I myself am in such a trap: Having unintentionally become a force of pushing my local Occupy forward, I've become almost the singular leader of the group and if I take even a little time away from it, the group immediately stagnates. It's a terrible situation for me because a GA can't even function without me being there to moderate it from collapsing into chaos.
There was recently an article from the New York Review concerning the degenerating state of OWS. It was observed that the movement had failed to attract an actual working class presence precisely because it had failed to create a form of organization that could flexibly allow participation without having to abandon one's working life.
Of course one wants as many full-time revolutionaries as possible in a movement, yet at least in the current situation, hopes of building a vanguard in America, specifically a vanguard emerging from Occupy, seems a little bit problematic due to this. How can one build a vanguard when so few working people have the time and ability to participate and help build it?
It also seems part of a dialectic that the mass party and its functioning forms of organization should already be established prior to a revolutionary period (such as the soviets and worker's councils that were gradually built prior to 1917); yet at the same time, the energy needed to be put into building a mass revolutionary organization really seems to only emerge during desperate and potentially revolutionary situations. Thus socialist parties here in America stagnate because they have no energy filling their potential revolutionary functions up with life; yet at the same time, lively and energetic movements like Occupy twist and turn chaotically because they have no pre-established forms of organization. Occupy cannot be blamed for this considering the dire state of the American left for the past 30 years.

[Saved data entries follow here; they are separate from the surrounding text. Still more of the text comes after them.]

-- ==== Sys2Proof/Laws/State.lean ====
section
/-! SUPPORT. One lemma per field per unconditional update of the state, each true by definition, for simp: no later proof
unfolds a record update. -/

namespace Sys2Proof.Machine

variable (s : State)

/-! `setPending` -/

@[simp] theorem State.setPending_state : (s.setPending).state = s.state := rfl
@[simp] theorem State.setPending_sampled : (s.setPending).sampled = s.sampled := rfl
@[simp] theorem State.setPending_cnt : (s.setPending).cnt = s.cnt := rfl
@[simp] theorem State.setPending_cmp : (s.setPending).cmp = s.cmp := rfl
@[simp] theorem State.setPending_tRun : (s.setPending).tRun = s.tRun := rfl
@[simp] theorem State.setPending_tPeriodic : (s.setPending).tPeriodic = s.tPeriodic := rfl
@[simp] theorem State.setPending_ie : (s.setPending).ie = s.ie := rfl
@[simp] theorem State.setPending_ip : (s.setPending).ip = true := rfl
@[simp] theorem State.setPending_dir : (s.setPending).dir = s.dir := rfl
@[simp] theorem State.setPending_out : (s.setPending).out = s.out := rfl
@[simp] theorem State.setPending_inited : (s.setPending).inited = s.inited := rfl
@[simp] theorem State.setPending_fault : (s.setPending).fault = s.fault := rfl
@[simp] theorem State.setPending_act : (s.setPending).act = s.act := rfl
@[simp] theorem State.setPending_port : (s.setPending).port = s.port := rfl
@[simp] theorem State.setPending_rsp : (s.setPending).rsp = s.rsp := rfl
@[simp] theorem State.setPending_k : (s.setPending).k = s.k := rfl
@[simp] theorem State.setPending_diag : (s.setPending).diag = s.diag := rfl
@[simp] theorem State.setPending_env : (s.setPending).env = s.env := rfl
@[simp] theorem State.setPending_cfg : (s.setPending).cfg = s.cfg := rfl

/-! `clearPending` -/

@[simp] theorem State.clearPending_state : (s.clearPending).state = s.state := rfl
@[simp] theorem State.clearPending_sampled : (s.clearPending).sampled = s.sampled := rfl
@[simp] theorem State.clearPending_cnt : (s.clearPending).cnt = s.cnt := rfl
@[simp] theorem State.clearPending_cmp : (s.clearPending).cmp = s.cmp := rfl
@[simp] theorem State.clearPending_tRun : (s.clearPending).tRun = s.tRun := rfl
@[simp] theorem State.clearPending_tPeriodic : (s.clearPending).tPeriodic = s.tPeriodic := rfl
@[simp] theorem State.clearPending_ie : (s.clearPending).ie = s.ie := rfl
@[simp] theorem State.clearPending_ip : (s.clearPending).ip = false := rfl
@[simp] theorem State.clearPending_dir : (s.clearPending).dir = s.dir := rfl
@[simp] theorem State.clearPending_out : (s.clearPending).out = s.out := rfl
@[simp] theorem State.clearPending_inited : (s.clearPending).inited = s.inited := rfl
@[simp] theorem State.clearPending_fault : (s.clearPending).fault = s.fault := rfl
@[simp] theorem State.clearPending_act : (s.clearPending).act = s.act := rfl
@[simp] theorem State.clearPending_port : (s.clearPending).port = s.port := rfl
@[simp] theorem State.clearPending_rsp : (s.clearPending).rsp = s.rsp := rfl
@[simp] theorem State.clearPending_k : (s.clearPending).k = s.k := rfl
@[simp] theorem State.clearPending_diag : (s.clearPending).diag = s.diag := rfl
@[simp] theorem State.clearPending_env : (s.clearPending).env = s.env := rfl
@[simp] theorem State.clearPending_cfg : (s.clearPending).cfg = s.cfg := rfl
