-- ==== Sys2Proof/Laws/Ops.lean ====
section
/-! SUPPORT. What each shared operation can do, said once: recording a fault, the decoder's checks, arming, TICK, the
passing of a boundary, the wire. -/

namespace Sys2Proof.Machine

/-- The flat forms of the composed writes. -/
theorem State.armWrites_eq (s : State) (sl : Slot) :
    s.armWrites sl = { s with cnt := 0, cmp := sl.delay s.cfg, state := sl.tag, dir := true } := rfl

theorem State.initWrites_eq (s : State) :
    s.initWrites = { s with
      state := 0x00, dir := false, out := false, tPeriodic := true, ie := true, tRun := s.cfg.initRun, inited := true } :=
  rfl

theorem State.raise_of_noFault {s : State} (h : s.fault = 0) (c : FaultCode) (info : BitVec 16) :
    s.raise c info = { s with fault := c.bits, diag := some info } := by
  simp [State.raise, h]

theorem State.raise_of_fault {s : State} (h : s.fault ≠ 0) (c : FaultCode) (info : BitVec 16) : s.raise c info = s :=
  if_neg h

/-- Everything `raise` can do. -/
theorem State.raise_cases (s : State) (c : FaultCode) (info : BitVec 16) :
    (s.fault ≠ 0 ∧ s.raise c info = s) ∨
      (s.fault = 0 ∧ s.raise c info = { s with fault := c.bits, diag := some info }) := by
  by_cases h : s.fault = 0
  · exact .inr ⟨h, State.raise_of_noFault h c info⟩
  · exact .inl ⟨h, State.raise_of_fault h c info⟩

theorem State.command_of_fault {s : State} (h : s.fault ≠ 0) (w : CmdWord) (body : State → State) :
    s.command w body = s :=
  if_neg h

theorem State.command_of_inited {s : State} (h : s.fault = 0) (hi : s.inited = true) (w : CmdWord)
    (body : State → State) : s.command w body = body s := by
  simp [State.command, State.unlessFaulted, h, hi]

theorem State.command_of_not_inited {s : State} (h : s.fault = 0) (hi : s.inited = false) (w : CmdWord)
    (body : State → State) : s.command w body = { s with fault := 2, diag := some w } := by
  simp [State.command, State.unlessFaulted, State.raise, FaultCode.bits, h, hi]

/-- Everything the decoder's checks can do before a command other than NOP and INIT (R91). -/
theorem State.command_cases (s : State) (w : CmdWord) (body : State → State) :
    (s.fault ≠ 0 ∧ s.command w body = s) ∨
      (s.fault = 0 ∧ s.inited = false ∧ s.command w body = { s with fault := 2, diag := some w }) ∨
      (s.fault = 0 ∧ s.inited = true ∧ s.command w body = body s) := by
  by_cases h : s.fault = 0
  · by_cases hi : s.inited = true
    · exact .inr (.inr ⟨h, hi, State.command_of_inited h hi w body⟩)
    · have hi : s.inited = false := by simpa using hi
      exact .inr (.inl ⟨h, hi, State.command_of_not_inited h hi w body⟩)
  · exact .inl ⟨h, State.command_of_fault h w body⟩

@[simp] theorem State.isIdle_iff (s : State) : s.isIdle = true ↔ s.state = 0x00 := by
  simp [State.isIdle, Tag.code]

@[simp] theorem State.isIdle_eq_false_iff (s : State) : s.isIdle = false ↔ s.state ≠ 0x00 := by
  simp [State.isIdle, Tag.code]

/-- Arming in Idle (R180). -/
theorem State.arm_of_idle {s : State} (h : s.state = 0x00) (sl : Slot) (next : HostAct) :
    s.arm sl next = { s with cnt := 0, cmp := sl.delay s.cfg, state := sl.tag, dir := true, act := next } := by
  simp [State.arm, h, State.armWrites_eq]

/-- Arming while an operation is in flight (R244). -/
theorem State.arm_of_busy {s : State} (hf : s.fault = 0) (h : s.state ≠ 0x00) (sl : Slot) (next : HostAct) :
    s.arm sl next = { s with fault := 3, diag := some (s.state.setWidth 16), act := .idle } := by
  have : s.isIdle = false := by simpa using h
  simp [State.arm, this, State.raise_of_noFault hf, FaultCode.bits]

@[simp] theorem Slot.tag_writeZero : Slot.writeZero.tag = 0x01 := rfl
@[simp] theorem Slot.tag_writeOne : Slot.writeOne.tag = 0x03 := rfl
@[simp] theorem Slot.tag_read : Slot.read.tag = 0x05 := rfl
@[simp] theorem Slot.delay_writeZero (c : Config) : Slot.writeZero.delay c = c.w0Low := rfl
@[simp] theorem Slot.delay_writeOne (c : Config) : Slot.writeOne.delay c = c.a := rfl
@[simp] theorem Slot.delay_read (c : Config) : Slot.read.delay c = c.a := rfl

/-- Every armed tag is one of the three Low tags. -/
theorem Slot.tag_cases (sl : Slot) : sl.tag = 0x01 ∨ sl.tag = 0x03 ∨ sl.tag = 0x05 := by cases sl <;> simp

/-- An initial delay can be programmed (R7). -/
theorem Slot.delay_fits (c : Config) (sl : Slot) : DelayFits c.w (sl.delay c) := by
  obtain ⟨_, ha, _, _, _, _, _, hw0⟩ := c.ok
  cases sl
  · exact hw0
  · exact ha
  · exact ha

/-- TICK at a match (R130). -/
theorem State.tick_of_match {s : State} (h : (s.cnt + 1) % 2 ^ s.cfg.w = s.cmp) :
    s.tick = { s with cnt := 0, ip := true } := by
  simp [State.tick, State.nextCount, h, State.setPending]

/-- TICK without a match (R130). -/
theorem State.tick_of_no_match {s : State} (h : (s.cnt + 1) % 2 ^ s.cfg.w ≠ s.cmp) :
    s.tick = { s with cnt := (s.cnt + 1) % 2 ^ s.cfg.w } := by
  simp [State.tick, State.nextCount, h]

/-- Everything the passing of a boundary can do (R130, R136). -/
theorem State.passBoundary_cases (s : State) :
    (s.tickEnabled = false ∧ s.passBoundary = .next { s with k := s.k + 1 }) ∨
      (s.tickEnabled = true ∧ s.tPeriodic = false ∧ s.passBoundary = .fault .timerNotPeriodic) ∨
      (s.tickEnabled = true ∧ s.tPeriodic = true ∧ (s.cnt + 1) % 2 ^ s.cfg.w = s.cmp ∧
        s.passBoundary = .next { s with k := s.k + 1, cnt := 0, ip := true }) ∨
      (s.tickEnabled = true ∧ s.tPeriodic = true ∧ (s.cnt + 1) % 2 ^ s.cfg.w ≠ s.cmp ∧
        s.passBoundary = .next { s with k := s.k + 1, cnt := (s.cnt + 1) % 2 ^ s.cfg.w }) := by
  unfold State.passBoundary
  by_cases h : s.tickEnabled = true
  · by_cases hp : s.tPeriodic = true
    · by_cases hm : (s.cnt + 1) % 2 ^ s.cfg.w = s.cmp
      · refine .inr (.inr (.inl ⟨h, hp, hm, ?_⟩))
        exact (if_pos h).trans ((if_pos hp).trans (congrArg _ (State.tick_of_match (s := { s with k := s.k + 1 }) hm)))
      · refine .inr (.inr (.inr ⟨h, hp, hm, ?_⟩))
        exact (if_pos h).trans ((if_pos hp).trans (congrArg _ (State.tick_of_no_match (s := { s with k := s.k + 1 }) hm)))
    · exact .inr (.inl ⟨h, by simpa using hp, (if_pos h).trans (if_neg hp)⟩)
  · exact .inl ⟨by simpa using h, if_neg h⟩

theorem State.tickEnabled_iff (s : State) :
    s.tickEnabled = true ↔ s.inited = true ∧ s.fault = 0 ∧ s.tRun = true := by
  simp [State.tickEnabled, and_assoc]

theorem State.serviceEnabled_iff (s : State) :
    s.serviceEnabled = true ↔ s.inited = true ∧ s.fault = 0 ∧ s.ip = true ∧ s.ie = true := by
  simp [State.serviceEnabled, and_assoc]

theorem State.serviceEnabled_of_no_pending {s : State} (h : s.ip = false) : s.serviceEnabled = false := by
  simp [State.serviceEnabled, h]

theorem State.pollFindsIdle_iff (s : State) :
    s.pollFindsIdle = true ↔ s.inited = true ∧ s.fault = 0 ∧ s.state = 0x00 := by
  simp [State.pollFindsIdle, and_assoc]

/-- The wire while the master drives low. -/
theorem State.line_of_drives_low {s : State} (hi : s.inited = true) (hf : s.fault = 0) (hd : s.dir = true)
    (ho : s.out = false) : s.line = false := by
  simp [State.line, hi, hf, hd, ho]

/-- The wire while the pin is released. -/
theorem State.line_of_released {s : State} (hi : s.inited = true) (hf : s.fault = 0) (hd : s.dir = false) :
    s.line = !s.devAt s.k := by
  cases h : s.devAt s.k <;> cases ho : s.out <;> simp [State.line, hi, hf, hd, h, ho]

end Sys2Proof.Machine
end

From my (admittedly limited) personal experience in Occupy, the sincere and youthful energy is certainly there (something we have not seen for a very long time in America), yet it's without direction. I attribute this directly to the utopian anti-political attitudes within Occupy itself, it is part of an ideology I would like to see wither away soon.
I do think that many of the problems Occupy faces can be treated effectively by what Lenin and others have taught us, yet ironically, it is the unquestioning adherence to these lessons which has isolated the revolutionary left from the working class. I think Lenin (or at least his lessons) needs to be discovered by Occupy, while his own heterodoxy needs to be rediscovered by the socialist far-left.
The reason why I use Occupy as a primary example of this contemporary problem is not only because of Occupy's relevance, but because it simultaneously reflects and contrasts with the current state of the socialist left. It's not just a matter of creating accountable leadership, but of creating accountable organizational structures.0 Like -
Guest (Daniel)
PermalinkJlowrieJ. Lowrie is correct on Aristotle's commentary on democracy. He considered the electing of representatives to be undemocratic because they always resulted in an oligarchy of politicians who were not apart of demos (the poor majority):
"What really differentiates oligarchy and democracy is wealth or the lack of it. It inevitably follows that where men rule because of the possession of wealth, whether their number be large or small, that is oligarchy and when the poor rule, that is democracy" (Politics)
More specifically, Aristotle said that representative democracy led to an "aristoi" of the "best talents", rather than democratic rule of the people. This is very clear when we look at elections today.
In Athenian democracy there were no property qualifications to my knowledge other than that you had to be a free male citizen. Decisions would be directly voted on in the town's square or they would be done through a system of random selection of the population that we would today call demarchy. Through this latter method, the problems of creating an aristocracy of politicians would not occur because any random person would get a chance to participate in processes that could not practically be done through direct voting.0 Like -
Guest (SKS)
PermalinkBinh,
Read what I said. I didn't say "lifeless abstraction", I said "as much as a dogma as the leadership worship".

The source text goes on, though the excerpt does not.